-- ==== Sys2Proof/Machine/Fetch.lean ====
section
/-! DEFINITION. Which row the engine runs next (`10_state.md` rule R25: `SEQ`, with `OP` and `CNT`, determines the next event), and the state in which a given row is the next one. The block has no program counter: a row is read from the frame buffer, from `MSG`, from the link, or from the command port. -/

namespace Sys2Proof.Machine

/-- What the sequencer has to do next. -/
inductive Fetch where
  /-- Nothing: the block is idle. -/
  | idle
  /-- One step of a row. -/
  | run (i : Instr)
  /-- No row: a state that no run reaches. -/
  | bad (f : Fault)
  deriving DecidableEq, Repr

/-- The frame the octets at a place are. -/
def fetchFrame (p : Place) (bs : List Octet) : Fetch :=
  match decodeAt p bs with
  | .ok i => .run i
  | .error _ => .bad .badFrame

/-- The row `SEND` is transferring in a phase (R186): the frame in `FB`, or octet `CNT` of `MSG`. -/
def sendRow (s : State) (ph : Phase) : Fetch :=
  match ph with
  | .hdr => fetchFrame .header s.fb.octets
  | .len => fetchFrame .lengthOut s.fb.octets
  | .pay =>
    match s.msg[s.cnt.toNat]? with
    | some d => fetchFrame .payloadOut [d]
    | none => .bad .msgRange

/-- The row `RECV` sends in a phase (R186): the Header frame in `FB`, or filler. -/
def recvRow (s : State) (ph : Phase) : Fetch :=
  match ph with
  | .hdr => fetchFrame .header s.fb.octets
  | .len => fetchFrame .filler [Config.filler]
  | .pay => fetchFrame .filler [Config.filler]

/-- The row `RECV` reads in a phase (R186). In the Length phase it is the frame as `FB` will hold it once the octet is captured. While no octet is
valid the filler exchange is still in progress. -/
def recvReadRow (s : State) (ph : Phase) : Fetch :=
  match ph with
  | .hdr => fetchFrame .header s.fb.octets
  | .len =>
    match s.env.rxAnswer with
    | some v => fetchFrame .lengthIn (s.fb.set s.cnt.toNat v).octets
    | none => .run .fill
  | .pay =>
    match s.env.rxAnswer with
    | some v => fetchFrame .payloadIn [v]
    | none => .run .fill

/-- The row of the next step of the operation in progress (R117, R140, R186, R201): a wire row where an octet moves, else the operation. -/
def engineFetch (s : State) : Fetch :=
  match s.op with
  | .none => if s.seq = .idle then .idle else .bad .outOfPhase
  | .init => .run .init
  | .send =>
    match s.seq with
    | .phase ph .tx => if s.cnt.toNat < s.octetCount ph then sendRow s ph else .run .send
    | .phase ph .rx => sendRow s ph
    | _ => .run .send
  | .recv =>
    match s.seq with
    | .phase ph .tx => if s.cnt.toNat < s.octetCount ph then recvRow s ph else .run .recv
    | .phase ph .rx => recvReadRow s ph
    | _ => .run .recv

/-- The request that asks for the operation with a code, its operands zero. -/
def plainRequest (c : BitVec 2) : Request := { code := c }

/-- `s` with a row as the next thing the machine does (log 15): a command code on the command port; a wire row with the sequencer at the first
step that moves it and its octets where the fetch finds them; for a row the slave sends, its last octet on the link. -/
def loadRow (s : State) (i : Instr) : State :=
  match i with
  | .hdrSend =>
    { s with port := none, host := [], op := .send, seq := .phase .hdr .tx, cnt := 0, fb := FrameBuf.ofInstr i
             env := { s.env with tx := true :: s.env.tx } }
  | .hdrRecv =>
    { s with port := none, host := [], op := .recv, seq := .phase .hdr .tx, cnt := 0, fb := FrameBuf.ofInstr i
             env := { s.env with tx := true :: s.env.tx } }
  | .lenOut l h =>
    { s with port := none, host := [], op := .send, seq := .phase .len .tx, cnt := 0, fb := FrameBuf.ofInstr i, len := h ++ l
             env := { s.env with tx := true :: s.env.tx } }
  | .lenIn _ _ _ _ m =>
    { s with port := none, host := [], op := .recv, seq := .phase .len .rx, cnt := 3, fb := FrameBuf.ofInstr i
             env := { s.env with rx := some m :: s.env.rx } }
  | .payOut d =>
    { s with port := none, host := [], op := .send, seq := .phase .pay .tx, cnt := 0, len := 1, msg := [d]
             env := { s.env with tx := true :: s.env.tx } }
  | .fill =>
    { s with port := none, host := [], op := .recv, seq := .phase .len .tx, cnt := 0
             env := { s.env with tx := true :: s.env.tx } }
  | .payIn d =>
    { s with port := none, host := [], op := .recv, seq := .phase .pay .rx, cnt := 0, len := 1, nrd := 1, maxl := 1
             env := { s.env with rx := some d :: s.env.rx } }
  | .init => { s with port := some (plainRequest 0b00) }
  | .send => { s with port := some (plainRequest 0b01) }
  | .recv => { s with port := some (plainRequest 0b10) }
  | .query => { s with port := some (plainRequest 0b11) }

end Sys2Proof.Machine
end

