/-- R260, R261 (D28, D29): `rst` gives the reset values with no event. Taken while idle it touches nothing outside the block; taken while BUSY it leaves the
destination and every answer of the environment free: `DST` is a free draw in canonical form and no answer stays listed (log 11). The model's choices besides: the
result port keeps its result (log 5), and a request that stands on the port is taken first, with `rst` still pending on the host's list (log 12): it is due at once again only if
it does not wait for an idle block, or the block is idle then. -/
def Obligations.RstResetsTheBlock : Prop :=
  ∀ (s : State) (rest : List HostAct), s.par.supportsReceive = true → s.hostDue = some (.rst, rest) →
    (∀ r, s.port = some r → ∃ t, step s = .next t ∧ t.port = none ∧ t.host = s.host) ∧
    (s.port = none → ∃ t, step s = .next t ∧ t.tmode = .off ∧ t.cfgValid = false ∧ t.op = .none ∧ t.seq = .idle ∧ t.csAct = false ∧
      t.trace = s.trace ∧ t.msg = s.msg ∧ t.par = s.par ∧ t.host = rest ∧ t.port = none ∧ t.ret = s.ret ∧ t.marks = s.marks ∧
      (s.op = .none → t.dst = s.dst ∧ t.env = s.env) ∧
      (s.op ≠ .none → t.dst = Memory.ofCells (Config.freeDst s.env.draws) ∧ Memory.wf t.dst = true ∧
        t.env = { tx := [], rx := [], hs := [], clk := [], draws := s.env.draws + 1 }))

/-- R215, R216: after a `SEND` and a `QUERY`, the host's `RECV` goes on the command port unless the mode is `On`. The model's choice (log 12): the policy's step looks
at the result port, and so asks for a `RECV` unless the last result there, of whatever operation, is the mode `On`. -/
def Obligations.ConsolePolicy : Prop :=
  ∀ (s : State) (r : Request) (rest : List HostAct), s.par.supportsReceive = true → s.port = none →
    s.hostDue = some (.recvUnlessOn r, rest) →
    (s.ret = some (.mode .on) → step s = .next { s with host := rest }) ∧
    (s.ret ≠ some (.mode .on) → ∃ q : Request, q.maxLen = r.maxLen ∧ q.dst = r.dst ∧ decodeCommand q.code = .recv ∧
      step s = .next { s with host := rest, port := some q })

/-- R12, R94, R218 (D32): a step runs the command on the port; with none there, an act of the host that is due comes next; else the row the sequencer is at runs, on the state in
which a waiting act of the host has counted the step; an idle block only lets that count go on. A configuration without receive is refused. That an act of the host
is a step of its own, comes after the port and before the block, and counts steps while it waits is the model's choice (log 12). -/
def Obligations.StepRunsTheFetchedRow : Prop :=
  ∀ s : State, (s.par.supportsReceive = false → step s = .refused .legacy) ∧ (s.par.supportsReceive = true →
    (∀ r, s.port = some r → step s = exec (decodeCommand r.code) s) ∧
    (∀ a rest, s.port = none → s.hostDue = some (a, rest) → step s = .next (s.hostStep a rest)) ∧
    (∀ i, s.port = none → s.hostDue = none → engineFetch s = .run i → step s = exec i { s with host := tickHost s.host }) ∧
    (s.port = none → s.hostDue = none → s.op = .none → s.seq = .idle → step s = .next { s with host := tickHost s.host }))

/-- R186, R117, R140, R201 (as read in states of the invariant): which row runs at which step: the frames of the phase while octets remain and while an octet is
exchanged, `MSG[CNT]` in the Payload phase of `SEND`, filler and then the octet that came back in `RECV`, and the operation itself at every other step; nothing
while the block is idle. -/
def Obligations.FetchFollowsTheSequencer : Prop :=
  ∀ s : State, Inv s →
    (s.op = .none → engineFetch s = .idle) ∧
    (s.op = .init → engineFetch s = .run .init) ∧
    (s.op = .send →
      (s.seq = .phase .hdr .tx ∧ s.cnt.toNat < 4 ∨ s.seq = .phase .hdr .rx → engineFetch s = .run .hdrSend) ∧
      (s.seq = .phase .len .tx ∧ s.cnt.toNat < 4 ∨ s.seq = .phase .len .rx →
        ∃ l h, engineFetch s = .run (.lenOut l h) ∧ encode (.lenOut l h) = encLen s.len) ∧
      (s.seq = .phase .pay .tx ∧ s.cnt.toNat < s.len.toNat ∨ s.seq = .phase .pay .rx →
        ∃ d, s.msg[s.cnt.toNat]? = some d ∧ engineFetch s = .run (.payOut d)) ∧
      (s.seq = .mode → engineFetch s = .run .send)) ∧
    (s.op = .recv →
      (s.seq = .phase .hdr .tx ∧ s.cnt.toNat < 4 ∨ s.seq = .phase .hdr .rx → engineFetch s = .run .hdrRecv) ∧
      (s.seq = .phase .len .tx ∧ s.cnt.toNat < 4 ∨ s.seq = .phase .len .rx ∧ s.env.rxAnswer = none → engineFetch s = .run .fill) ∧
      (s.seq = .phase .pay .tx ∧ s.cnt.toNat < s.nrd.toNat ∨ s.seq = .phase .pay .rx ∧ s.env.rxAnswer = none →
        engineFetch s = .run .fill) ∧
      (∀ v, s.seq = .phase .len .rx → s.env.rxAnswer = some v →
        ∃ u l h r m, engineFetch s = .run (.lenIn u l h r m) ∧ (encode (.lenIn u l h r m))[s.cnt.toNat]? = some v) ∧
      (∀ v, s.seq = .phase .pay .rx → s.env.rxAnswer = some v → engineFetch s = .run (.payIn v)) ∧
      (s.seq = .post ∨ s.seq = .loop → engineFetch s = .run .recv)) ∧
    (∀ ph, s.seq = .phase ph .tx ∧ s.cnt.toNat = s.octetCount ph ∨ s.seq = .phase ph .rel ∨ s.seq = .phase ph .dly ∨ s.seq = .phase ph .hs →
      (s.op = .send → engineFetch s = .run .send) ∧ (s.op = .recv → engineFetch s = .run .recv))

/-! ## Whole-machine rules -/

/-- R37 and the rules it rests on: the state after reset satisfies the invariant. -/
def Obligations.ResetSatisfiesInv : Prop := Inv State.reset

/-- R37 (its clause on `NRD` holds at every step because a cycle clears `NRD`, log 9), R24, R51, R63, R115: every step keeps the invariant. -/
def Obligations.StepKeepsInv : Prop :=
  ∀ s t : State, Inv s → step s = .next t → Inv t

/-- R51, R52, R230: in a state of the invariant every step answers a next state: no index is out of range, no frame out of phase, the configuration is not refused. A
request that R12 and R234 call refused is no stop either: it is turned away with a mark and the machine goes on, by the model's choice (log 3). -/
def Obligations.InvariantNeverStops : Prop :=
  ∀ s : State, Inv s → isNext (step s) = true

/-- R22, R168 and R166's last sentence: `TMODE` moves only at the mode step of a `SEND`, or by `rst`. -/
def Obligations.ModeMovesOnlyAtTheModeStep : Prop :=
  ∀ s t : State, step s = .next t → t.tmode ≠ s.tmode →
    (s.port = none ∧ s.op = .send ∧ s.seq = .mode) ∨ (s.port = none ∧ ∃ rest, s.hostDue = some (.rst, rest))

▶ Exercise objective
Would you print exactly, and only, the lines of the data above from the line with "do next. -/" through the line with "place are. -/", inclusive?

▶ Task solution
/-- What the sequencer has to do next. -/
inductive Fetch where
  /-- Nothing: the block is idle. -/
  | idle
  /-- One step of a row. -/
  | run (i : Instr)
  /-- No row: a state that no run reaches. -/
  | bad (f : Fault)
  deriving DecidableEq, Repr

/-- The frame the octets at a place are. -/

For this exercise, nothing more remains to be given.